The function now works as advertised, but the implementation is more complex than it needs to be. Rust provides a much easier way to grab the boxed value of an Option
with a default fallback for None
fn show_shortest(names: Vec<&str>) -> String {
get_shortest(names).unwrap_or("Not Found")
}
This behaves exactly like our first pattern-matching solution, returning the shortest string or "Not Found"
if the list was empty. I find this version easier to read and understand since we don't have to interpret as many elements of syntax (match
, =>
and _
). The result of the operation is also evident in the name of the function: either unwrap the inner value of Some
or use "Not Found"
instead.
Map
At first it is natural to unwrap the value of an Option
as quickly as possible. Getting burned by the infamous NullPointerException
has created a culture of avoiding nulls, but the Option
type is different. As opposed to null
, optional values are part of the type system. Hence they can safely be passed around and operated on like any other first-class value.

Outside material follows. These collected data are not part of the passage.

-- ==== Sys2Proof/Machine/Pools.lean ====
section
/-! DEFINITION. Composable pools that are probed, run short or fail (R498 to R501). -/

namespace Sys2Proof.Machine

open Sys2Proof

/-- A part of a share goes back to the point before it boarded, its probe set and read stamp kept (R238). -/
def SShard.rescan (p : SShard) (now : Nat) : SShard :=
  if p.stage == .waitStamp || p.stage == .project || p.stage == .coarse || p.stage == .level2 then p
  else
    { p with stage := if p.forming then .project else .seat, since := now, flash := [], cached := [], lists := [], flashLeft := [],
             nearLeft := [], nearOffers := [], covered := [], short := false }

/-- R238: the share's scan runs once more with its spill area in T1; none when T1 cannot hold it. -/
def State.rerunScan (s : State) (h : Share) : Option State :=
  let k := h.msg.key
  let p := pairOf h.msg
  let n := h.t3
  if !s.pairFits p .t1 n then none
  else
    let s := (s.arbWithdraw fun w => match w with | .nearBank k' _ _ _ => k' == k | _ => false).leaveCoaches k
    let s := (s.pairRelease p .t3 h.t3).pairCharge p .t1 n
    let again := (h.shards.filter fun x => x.forming && x.stage == .done).map (·.shard)
    let s := s.reopenShare k fun h =>
      { h with t1 := n, t3 := 0, pool := none, rerunDone := true, overBuf := [], threshold := none, prior := none, cuts := [],
               shards := h.shards.map fun x => x.rescan s.now }
    some (again.foldl (fun s i => s.needTensor (s.homeTile k.num) false false (.forming k i)) s).resumeCsus

/-- Rows of a share's merged candidates whose home is the pool. -/
def State.poolCands (s : State) (h : Share) (pool : Nat) : Bool := (s.rowPools h (h.merged.getD [])).contains pool

/-- R500: the re-rank reads its rows once more; those of the lost pool are missing and the answer is degraded. -/
def State.rerunRows (s : State) (h : Share) : State :=
  let k := h.msg.key
  let tile := s.homeTile k.num
  let rows := ((h.merged.getD []).filter (·.source != 33)).filterMap fun c => (s.rowOfCand h c).map fun x => (x.1.id, x.2.1.num)
  let s := s.arbWithdraw fun w => w == .rerank k || w.rowOf k
  let s := s.modEng fun e => { e with porter := e.porter.filter (·.2.1 != k) ++ rows.map fun x => (tile, k, x.1, x.2) }
  (s.modShare k fun h => { h with rows := rows, rerunDone := true, lostRows := true }).issueReads tile

/-- A share whose state lies in the pool that is lost (R238, R500). -/
def State.sharePoolLost (s : State) (h : Share) (pool : Nat) : State :=
  let k := h.msg.key
  let may := h.msg.params.retryAllowed && !h.rerunDone
  if h.pool == some pool then
    if may then (s.rerunScan h).getD (s.failShare k stPoolLost 0) else s.failShare k stPoolLost 0
  else if s.poolCands h pool then (if may then s.rerunRows h else s.failShare k stPoolLost 0)
  else s

/-- The rows whose home is the pool are lost; a migration out of it ends with them, one into it is abandoned (R499, R501). -/
def State.loseHome (s : State) (pool : Nat) : State :=
  s.shards.foldl (fun s d => d.slots.foldl (fun s x =>
    if x.home == .t3 pool && x.born && !x.bit then
      (s.loseRow d.id x.num).modSlot d.id x.num fun x => { x with migration := x.migration.filter (·.oldHome.isSome) }
    else
      match x.migration, s.coll? d.coll with
      | some m, some c =>
        if m.to_ == .t3 pool && m.oldHome.isNone then
          ((s.releaseHome c d m.to_ m.bytes none).modSlot d.id x.num fun x => { x with migration := none }).dropBackground 0x0F x.num
        else s
      | _, _ => s) s) s

/-- This node's answer had accessed the pool (R500). -/
def State.poolAnswer (s : State) (pool : Nat) (a : Answer) : Bool := a.node == s.nodeId && a.pools.contains pool

/-- Such an answer that its request still waits with is ST_POOL_LOST: nothing of its phase is held here to run it again (R500). An
answer on its way to a peer is not called back (log 130). -/
def State.answersPoolLost (s : State) (pool : Nat) : State :=
  let fail := fun (x : Nat × ShardAnswer) => (x.1, ShardAnswer.failed stPoolLost 0)
  let here : Answer → Answer := fun a => if s.poolAnswer pool a then { a with shards := a.shards.map fail, entries := [] } else a
  let body : Body → Body := fun b => match b with
    | .search p answers got due =>
      let gone := (got.filter (s.poolAnswer pool)).flatMap fun a => a.shards.map (·.1)
      .search p (answers.map fun x => if gone.contains x.1 then fail x else x) got due
    | _ => b
  let s : State := { s with reqs := s.reqs.map fun (r : Req) => ({ r with body := body r.body } : Req) }
  s.modEng fun e => { e with inAnswers := e.inAnswers.map here }

/-- A coordinator's merge whose space lies in the pool (R238, R247, R500): with retry_allowed it runs again with T1, if that can hold
it; else it is lost. -/
def State.mergePoolLost (s : State) (pool : Nat) (r : Req) : State :=
  match r.body, r.merge.pool with
  | .search p _ _ _, some q =>
    if q != pool then s
    else
      let n := r.merge.t3
      let s := s.releaseMerge r
      if p.retryAllowed && s.fits r.fn .t1 n then
        (s.modFn r.fn (·.charge .t1 n)).modReq r.num fun r => { r with merge := { t1 := n } }
      else s.modReq r.num fun r => { r with merge := { lost := true } }
  | _, _ => s

/-- The pool is LOST (R499, R500): logged, with ALERT_N; every function gets pool_event; placements in it return to T2. -/
def State.losePool (s : State) (pool : Nat) : State :=
  let hs := s.eng.shares
  let s := (s.modPool pool fun p => { p with st := .lost, lostAt := s.now }).log 7 3 (toLE 4 pool)
  let s := hs.foldl (fun s h => s.sharePoolLost h pool) (s.answersPoolLost pool)
  let s := s.reqs.foldl (fun s r => s.mergePoolLost pool r) s
  let back := fun (c : Coll) => ({ c with placement := none, since := s.now } : Coll)
  let s : State := { s with colls := modWhere s.colls (fun c => c.placement == some pool) back }
  (s.loseHome pool).recordNode.poolEvent

/-- A pool the node uses: attached or being detached. -/
def Pool.live (p : Pool) : Bool := p.st == .attached || p.st == .detaching

/-- POOL_PROBE_TICK (R499): every 100 ms each attached pool is probed; a failed probe is followed by a repeat, whose result
POOL_ACCESS_FAILURE takes. -/
def execPoolProbeTick (pool : Nat) (ok : Bool) (t : Nat) (s : State) : Result :=
  let s := s.at t
  match s.pool? pool with
  | none => .next s
  | some p =>
    if !p.live || !s.pins.bme || s.now < p.lastProbe + 100 * Config.ticksPerMs then .next s
    else
      let s := (s.modPool pool fun p => { p with lastProbe := s.now }).emit (.poolProbe pool)
      .next (if ok then s else s.emit (.poolProbe pool))

/-- POOL_ACCESS_FAILURE (R499, R500): an access failed; when the repeat probe fails too the pool is LOST. While the host port is in
reset or its link is down no pool counts as lost (R538). -/
def execPoolAccessFailure (pool : Nat) (reprobeOk : Bool) (t : Nat) (s : State) : Result :=
  let s := s.at t
  match s.pool? pool with
  | none => .next s
  | some p => .next (if !p.live || reprobeOk || !s.pins.bme then s else s.losePool pool)

/-- POOL_SHORT (R498): a storage pool is short below 5 % free; an adapter pool is as `short` says, and its output goes through the
root complex meanwhile. A change is logged. -/
def execPoolShort (pool : Nat) (short : Bool) (t : Nat) (s : State) : Result :=
  let s := s.at t
  match s.pool? pool with
  | none => .next s
  | some p =>
    let now := if p.kind = 0 then decide (20 * (p.cap - p.used) < p.cap) else short
    if !p.live || now == p.short then .next s
    else
      .next ((s.modPool pool fun p => { p with short := now, relayed := p.kind == 1 && now }).log 7 (if now then 4 else 5) (toLE 4 pool))

end Sys2Proof.Machine
end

For example, say our users wanted a function to find out the length of the shortest name in a list. Given that we already have get_shortest
, it should be a matter of just calling length on its result. However, we know that get_shortest
returns an optional value, so what is the length of None
? Without support for optional values, we might come up with a special constant or throw an exception to handle this case, but luckily we don't have to. If optional values are supported, we can just say that the length of None
is None
.
Here is how we might implement it:
fn get_shortest_length(names: Vec<&str>) -> Option<usize> {
match get_shortest(names) {
Some(shortest) => Some(shortest.len()),
None => None,
}
}
get_shortest_length(vec!["Uku", "Felipe"]); //=> Some(3)
get_shortest_length(Vec::new()); //=> None
Again, this works just fine, but we force readers to untangle the pattern-matching expression in their heads. Have a closer look at the pairing of possible inputs on the left of =>
and outputs on the right of it. Notice that the container does not change: None
maps to None
and Some
to Some
. That seems to be enough of a pattern to extract it into a separate function. Rust provides exactly such a map
function that we can make use of instead:
fn get_shortest_length(names: Vec<String>) -> Option<usize> {
names.iter().map(|name| name.len()).min()
}
get_shortest_length(vec![String::from("Uku"), String::from("Felipe")]); //=> Some(3)

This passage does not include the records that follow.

/-- RESOURCE_WATCHDOG_BITE (R61 to R63, R571, R584): a request waits and no grant was made for 50 ms, in which a grant was held or the
request waited. The unit that holds the grant is reset and the oldest waiting request granted; a ledger arbiter has no grant outside
its locked sequence, so there the oldest request is stamped; where Innkeeper holds the grant the standby pair takes over; the
recovery arbiter's watchdog is RECOVERY_STALL. -/
def execResourceWatchdogBite (arb : Nat) (io : HostIO) (t : Nat) (s : State) : Result :=
  let s := s.at t
  let a := s.arb arb
  let late := fun (x : Nat) => decide (x + 50 * Config.ticksPerMs ≤ s.now)
  let known := arb < 0x20 || (0x40 ≤ arb && arb < 0x60) || arb = 0x80 || (0x90 ≤ arb && arb < 0x94) || arb = 0xA0 || arb = 0xA1
  match s.shards.find? fun d => d.ledger + 0x1000 == arb with
  | some d =>
    if !late a.lastGrant || !d.waiting.any (fun r => late r.1) then .next s
    else execLedgerStamp d.id t (s.log 5 1 (toLE 2 arb ++ toLE 1 a.owner))
  | none =>
  let held := !a.granted.isEmpty && !a.waiting.isEmpty
  if !known || !late a.lastGrant || !(held || a.waiting.any fun r => late r.at_) then .next s
  else
    let s := s.log 5 1 (toLE 2 arb ++ toLE 1 a.owner)
    let e := grantUnit arb (a.granted.head?.map fun (r : ArbReq) => r.work)
    if arb = 0xA0 then .next s.takeOver
    else if arb = 0xA1 then
      if a.granted.isEmpty then execGustGrant t s
      else if e = .innkeeper then execGustGrant t s.takeOver.endWakes
      else execGustGrant t ((s.endWakes.resetEngine e io).countReset e)
    else
      let s := (s.resetEngine e io).modArb arb fun a => { a with granted := [], locked := false }
      let s := match oldest arb (s.arb arb).waiting with
        | some r => s.arbGive arb r true
        | none => s
      .next (s.countReset e)

/-! ### Spares and recoveries (R564, R565, R570 to R574) -/

/-- Repair rows of a stack used so far. -/
def State.repairRows (s : State) (stack : Nat) : Nat := ((s.spares.rowsUsed.find? (·.1 == stack)).map (·.2)).getD 0

/-- A row of a stack: element 32 or above names a row of die `element - 32`. -/
def dramRow (e : Element) : Bool := e.kind == 1 && decide (32 ≤ e.element) && decide (e.element < 48)

/-- SPARE_PREDICTIVE_TRIGGER (R564, R565): `errors` has been counted for the element, in 24 h or in all. A row takes a repair row, and
without one left its die is copied; the others are copied to a spare of their kind. Under spare_policy 1 nothing is brought in. -/
def execSparePredictiveTrigger (e : Element) (errors t : Nat) (s : State) : Result :=
  let s := s.at t
  if s.ao.stage != .serving || !s.elementBuilt e || s.ao.opt.sparePolicy == 1 then .next s
  else
    let copy := fun (x : Element) => if s.spareLeft x then s.replaceElement x else s
    if dramRow e then
      if errors ≤ 16 then .next s
      else
        let used := s.repairRows e.domain
        if used < 1024 then
          .next (s.modSpares fun x => { x with rowsUsed := x.rowsUsed.filter (·.1 != e.domain) ++ [(e.domain, used + 1)] })
        else .next (copy ⟨1, e.domain, e.element - 32⟩)
    else
      let over_ := if e.kind = 4 then decide (64 < errors) else if cluster e then decide (16 < errors)
        else if dramDie e then decide (4096 < errors) else flashDie e && decide (41 < errors)
      .next (if over_ then copy e else s)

get_shortest_length(Vec::new()); //=> None
As you can see, map
takes care of all of the boilerplate and allows us to express intent more concisely. In many ways, mapping over an optional is similar to mapping over a collection. The difference is in how the lamdba expression is handled: for collections it is called once for each element, for optionals it is only called if the value exists.

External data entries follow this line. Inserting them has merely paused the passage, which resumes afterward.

-- ==== Sys2Proof/Laws/State.lean ====
section
/-! SUPPORT. What each named update of the state leaves as it was: one lemma for each update and field, true by
definition, so that no later proof unfolds a record update. -/

namespace Sys2Proof.Machine

variable (s : State)

@[simp] theorem State.modFn_pending (i : Nat) (f : Fn → Fn) : (s.modFn i f).pending = s.pending := rfl
@[simp] theorem State.modFn_ao (i : Nat) (f : Fn → Fn) : (s.modFn i f).ao = s.ao := rfl
@[simp] theorem State.modFn_pins (i : Nat) (f : Fn → Fn) : (s.modFn i f).pins = s.pins := rfl
@[simp] theorem State.modFn_pwr (i : Nat) (f : Fn → Fn) : (s.modFn i f).pwr = s.pwr := rfl
@[simp] theorem State.modFn_cfg (i : Nat) (f : Fn → Fn) : (s.modFn i f).cfg = s.cfg := rfl
@[simp] theorem State.modFn_mboxes (i : Nat) (f : Fn → Fn) : (s.modFn i f).mboxes = s.mboxes := rfl
@[simp] theorem State.modFn_tails (i : Nat) (f : Fn → Fn) : (s.modFn i f).tails = s.tails := rfl
@[simp] theorem State.modFn_activePair (i : Nat) (f : Fn → Fn) : (s.modFn i f).activePair = s.activePair := rfl
@[simp] theorem State.modFn_queues (i : Nat) (f : Fn → Fn) : (s.modFn i f).queues = s.queues := rfl
@[simp] theorem State.modFn_sched (i : Nat) (f : Fn → Fn) : (s.modFn i f).sched = s.sched := rfl
@[simp] theorem State.modFn_arbs (i : Nat) (f : Fn → Fn) : (s.modFn i f).arbs = s.arbs := rfl
@[simp] theorem State.modFn_arbSelect (i : Nat) (f : Fn → Fn) : (s.modFn i f).arbSelect = s.arbSelect := rfl
@[simp] theorem State.modFn_arbRequester (i : Nat) (f : Fn → Fn) : (s.modFn i f).arbRequester = s.arbRequester := rfl
@[simp] theorem State.modFn_arbWaitTotal (i : Nat) (f : Fn → Fn) : (s.modFn i f).arbWaitTotal = s.arbWaitTotal := rfl
@[simp] theorem State.modFn_arbWaitMax (i : Nat) (f : Fn → Fn) : (s.modFn i f).arbWaitMax = s.arbWaitMax := rfl
@[simp] theorem State.modFn_reqs (i : Nat) (f : Fn → Fn) : (s.modFn i f).reqs = s.reqs := rfl
@[simp] theorem State.modFn_nextNum (i : Nat) (f : Fn → Fn) : (s.modFn i f).nextNum = s.nextNum := rfl
@[simp] theorem State.modFn_nextOrder (i : Nat) (f : Fn → Fn) : (s.modFn i f).nextOrder = s.nextOrder := rfl
@[simp] theorem State.modFn_heldNums (i : Nat) (f : Fn → Fn) : (s.modFn i f).heldNums = s.heldNums := rfl
@[simp] theorem State.modFn_filters (i : Nat) (f : Fn → Fn) : (s.modFn i f).filters = s.filters := rfl
@[simp] theorem State.modFn_unsent (i : Nat) (f : Fn → Fn) : (s.modFn i f).unsent = s.unsent := rfl
@[simp] theorem State.modFn_colls (i : Nat) (f : Fn → Fn) : (s.modFn i f).colls = s.colls := rfl
@[simp] theorem State.modFn_nextColl (i : Nat) (f : Fn → Fn) : (s.modFn i f).nextColl = s.nextColl := rfl
@[simp] theorem State.modFn_shards (i : Nat) (f : Fn → Fn) : (s.modFn i f).shards = s.shards := rfl
@[simp] theorem State.modFn_lists (i : Nat) (f : Fn → Fn) : (s.modFn i f).lists = s.lists := rfl
@[simp] theorem State.modFn_eng (i : Nat) (f : Fn → Fn) : (s.modFn i f).eng = s.eng := rfl
@[simp] theorem State.modFn_models (i : Nat) (f : Fn → Fn) : (s.modFn i f).models = s.models := rfl
@[simp] theorem State.modFn_runs (i : Nat) (f : Fn → Fn) : (s.modFn i f).runs = s.runs := rfl
@[simp] theorem State.modFn_regions (i : Nat) (f : Fn → Fn) : (s.modFn i f).regions = s.regions := rfl
@[simp] theorem State.modFn_operandBufs (i : Nat) (f : Fn → Fn) : (s.modFn i f).operandBufs = s.operandBufs := rfl
@[simp] theorem State.modFn_pimRuns (i : Nat) (f : Fn → Fn) : (s.modFn i f).pimRuns = s.pimRuns := rfl
@[simp] theorem State.modFn_nextHandle (i : Nat) (f : Fn → Fn) : (s.modFn i f).nextHandle = s.nextHandle := rfl
@[simp] theorem State.modFn_tier (i : Nat) (f : Fn → Fn) : (s.modFn i f).tier = s.tier := rfl
@[simp] theorem State.modFn_pools (i : Nat) (f : Fn → Fn) : (s.modFn i f).pools = s.pools := rfl
@[simp] theorem State.modFn_nextPool (i : Nat) (f : Fn → Fn) : (s.modFn i f).nextPool = s.nextPool := rfl
@[simp] theorem State.modFn_ports (i : Nat) (f : Fn → Fn) : (s.modFn i f).ports = s.ports := rfl
@[simp] theorem State.modFn_portSelect (i : Nat) (f : Fn → Fn) : (s.modFn i f).portSelect = s.portSelect := rfl
@[simp] theorem State.modFn_peers (i : Nat) (f : Fn → Fn) : (s.modFn i f).peers = s.peers := rfl
@[simp] theorem State.modFn_spares (i : Nat) (f : Fn → Fn) : (s.modFn i f).spares = s.spares := rfl
@[simp] theorem State.modFn_out (i : Nat) (f : Fn → Fn) : (s.modFn i f).out = s.out := rfl
@[simp] theorem State.modFn_free (i : Nat) (f : Fn → Fn) : (s.modFn i f).free = s.free := rfl

@[simp] theorem State.modMbox_pending (i : Nat) (f : Mbox → Mbox) : (s.modMbox i f).pending = s.pending := rfl
@[simp] theorem State.modMbox_ao (i : Nat) (f : Mbox → Mbox) : (s.modMbox i f).ao = s.ao := rfl
@[simp] theorem State.modMbox_pins (i : Nat) (f : Mbox → Mbox) : (s.modMbox i f).pins = s.pins := rfl
@[simp] theorem State.modMbox_pwr (i : Nat) (f : Mbox → Mbox) : (s.modMbox i f).pwr = s.pwr := rfl
@[simp] theorem State.modMbox_cfg (i : Nat) (f : Mbox → Mbox) : (s.modMbox i f).cfg = s.cfg := rfl
@[simp] theorem State.modMbox_fns (i : Nat) (f : Mbox → Mbox) : (s.modMbox i f).fns = s.fns := rfl
@[simp] theorem State.modMbox_tails (i : Nat) (f : Mbox → Mbox) : (s.modMbox i f).tails = s.tails := rfl
@[simp] theorem State.modMbox_activePair (i : Nat) (f : Mbox → Mbox) : (s.modMbox i f).activePair = s.activePair := rfl
@[simp] theorem State.modMbox_queues (i : Nat) (f : Mbox → Mbox) : (s.modMbox i f).queues = s.queues := rfl
@[simp] theorem State.modMbox_sched (i : Nat) (f : Mbox → Mbox) : (s.modMbox i f).sched = s.sched := rfl
@[simp] theorem State.modMbox_arbs (i : Nat) (f : Mbox → Mbox) : (s.modMbox i f).arbs = s.arbs := rfl
@[simp] theorem State.modMbox_arbSelect (i : Nat) (f : Mbox → Mbox) : (s.modMbox i f).arbSelect = s.arbSelect := rfl
@[simp] theorem State.modMbox_arbRequester (i : Nat) (f : Mbox → Mbox) : (s.modMbox i f).arbRequester = s.arbRequester := rfl
@[simp] theorem State.modMbox_arbWaitTotal (i : Nat) (f : Mbox → Mbox) : (s.modMbox i f).arbWaitTotal = s.arbWaitTotal := rfl
@[simp] theorem State.modMbox_arbWaitMax (i : Nat) (f : Mbox → Mbox) : (s.modMbox i f).arbWaitMax = s.arbWaitMax := rfl
@[simp] theorem State.modMbox_reqs (i : Nat) (f : Mbox → Mbox) : (s.modMbox i f).reqs = s.reqs := rfl
@[simp] theorem State.modMbox_nextNum (i : Nat) (f : Mbox → Mbox) : (s.modMbox i f).nextNum = s.nextNum := rfl
@[simp] theorem State.modMbox_nextOrder (i : Nat) (f : Mbox → Mbox) : (s.modMbox i f).nextOrder = s.nextOrder := rfl
@[simp] theorem State.modMbox_heldNums (i : Nat) (f : Mbox → Mbox) : (s.modMbox i f).heldNums = s.heldNums := rfl
@[simp] theorem State.modMbox_filters (i : Nat) (f : Mbox → Mbox) : (s.modMbox i f).filters = s.filters := rfl
@[simp] theorem State.modMbox_unsent (i : Nat) (f : Mbox → Mbox) : (s.modMbox i f).unsent = s.unsent := rfl
@[simp] theorem State.modMbox_colls (i : Nat) (f : Mbox → Mbox) : (s.modMbox i f).colls = s.colls := rfl
@[simp] theorem State.modMbox_nextColl (i : Nat) (f : Mbox → Mbox) : (s.modMbox i f).nextColl = s.nextColl := rfl
@[simp] theorem State.modMbox_shards (i : Nat) (f : Mbox → Mbox) : (s.modMbox i f).shards = s.shards := rfl
@[simp] theorem State.modMbox_lists (i : Nat) (f : Mbox → Mbox) : (s.modMbox i f).lists = s.lists := rfl
@[simp] theorem State.modMbox_eng (i : Nat) (f : Mbox → Mbox) : (s.modMbox i f).eng = s.eng := rfl
@[simp] theorem State.modMbox_models (i : Nat) (f : Mbox → Mbox) : (s.modMbox i f).models = s.models := rfl
@[simp] theorem State.modMbox_runs (i : Nat) (f : Mbox → Mbox) : (s.modMbox i f).runs = s.runs := rfl
@[simp] theorem State.modMbox_regions (i : Nat) (f : Mbox → Mbox) : (s.modMbox i f).regions = s.regions := rfl
@[simp] theorem State.modMbox_operandBufs (i : Nat) (f : Mbox → Mbox) : (s.modMbox i f).operandBufs = s.operandBufs := rfl
@[simp] theorem State.modMbox_pimRuns (i : Nat) (f : Mbox → Mbox) : (s.modMbox i f).pimRuns = s.pimRuns := rfl
@[simp] theorem State.modMbox_nextHandle (i : Nat) (f : Mbox → Mbox) : (s.modMbox i f).nextHandle = s.nextHandle := rfl
@[simp] theorem State.modMbox_tier (i : Nat) (f : Mbox → Mbox) : (s.modMbox i f).tier = s.tier := rfl
@[simp] theorem State.modMbox_pools (i : Nat) (f : Mbox → Mbox) : (s.modMbox i f).pools = s.pools := rfl
@[simp] theorem State.modMbox_nextPool (i : Nat) (f : Mbox → Mbox) : (s.modMbox i f).nextPool = s.nextPool := rfl
@[simp] theorem State.modMbox_ports (i : Nat) (f : Mbox → Mbox) : (s.modMbox i f).ports = s.ports := rfl
@[simp] theorem State.modMbox_portSelect (i : Nat) (f : Mbox → Mbox) : (s.modMbox i f).portSelect = s.portSelect := rfl
@[simp] theorem State.modMbox_peers (i : Nat) (f : Mbox → Mbox) : (s.modMbox i f).peers = s.peers := rfl
@[simp] theorem State.modMbox_spares (i : Nat) (f : Mbox → Mbox) : (s.modMbox i f).spares = s.spares := rfl
@[simp] theorem State.modMbox_out (i : Nat) (f : Mbox → Mbox) : (s.modMbox i f).out = s.out := rfl
@[simp] theorem State.modMbox_free (i : Nat) (f : Mbox → Mbox) : (s.modMbox i f).free = s.free := rfl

You may also notice that we don't have to manually wrap the return value of shortest.len()
. The map
function maintains the contract that we discussed earlier: None
maps to None
and Some
to Some
.
And Then
Our imaginary shortest name feature is starting to gain more popularity and the users' demand is growing. In addition to the shortest name and its length, they would like to see more information about the user with that name. This information must be pulled from another service and parsed from JSON. Both of these functions aready exist:
fn find_user_by_name(name: String) -> Option<JSON>
fn json_to_user(json: JSON) -> Option<User>
Since mapping worked so well the last time, why not use it for this problem:
fn get_user_with_shortest_name(names: Vec<&str>) -> Option<User> {
get_shortest(names)
.map(|shortest| find_user_by_name(shortest))
.map(|user| json_to_user(user))
}
Running this through the compiler gives us an error:
<anon>:18:37: 18:41 error: mismatched types:
expected `collections::string::String`,
found `core::option::Option<collections::string::String>`
(expected struct `collections::string::String`,
found enum `core::option::Option`) [E0308]
<anon>:18 .map(|user| json_to_user(user))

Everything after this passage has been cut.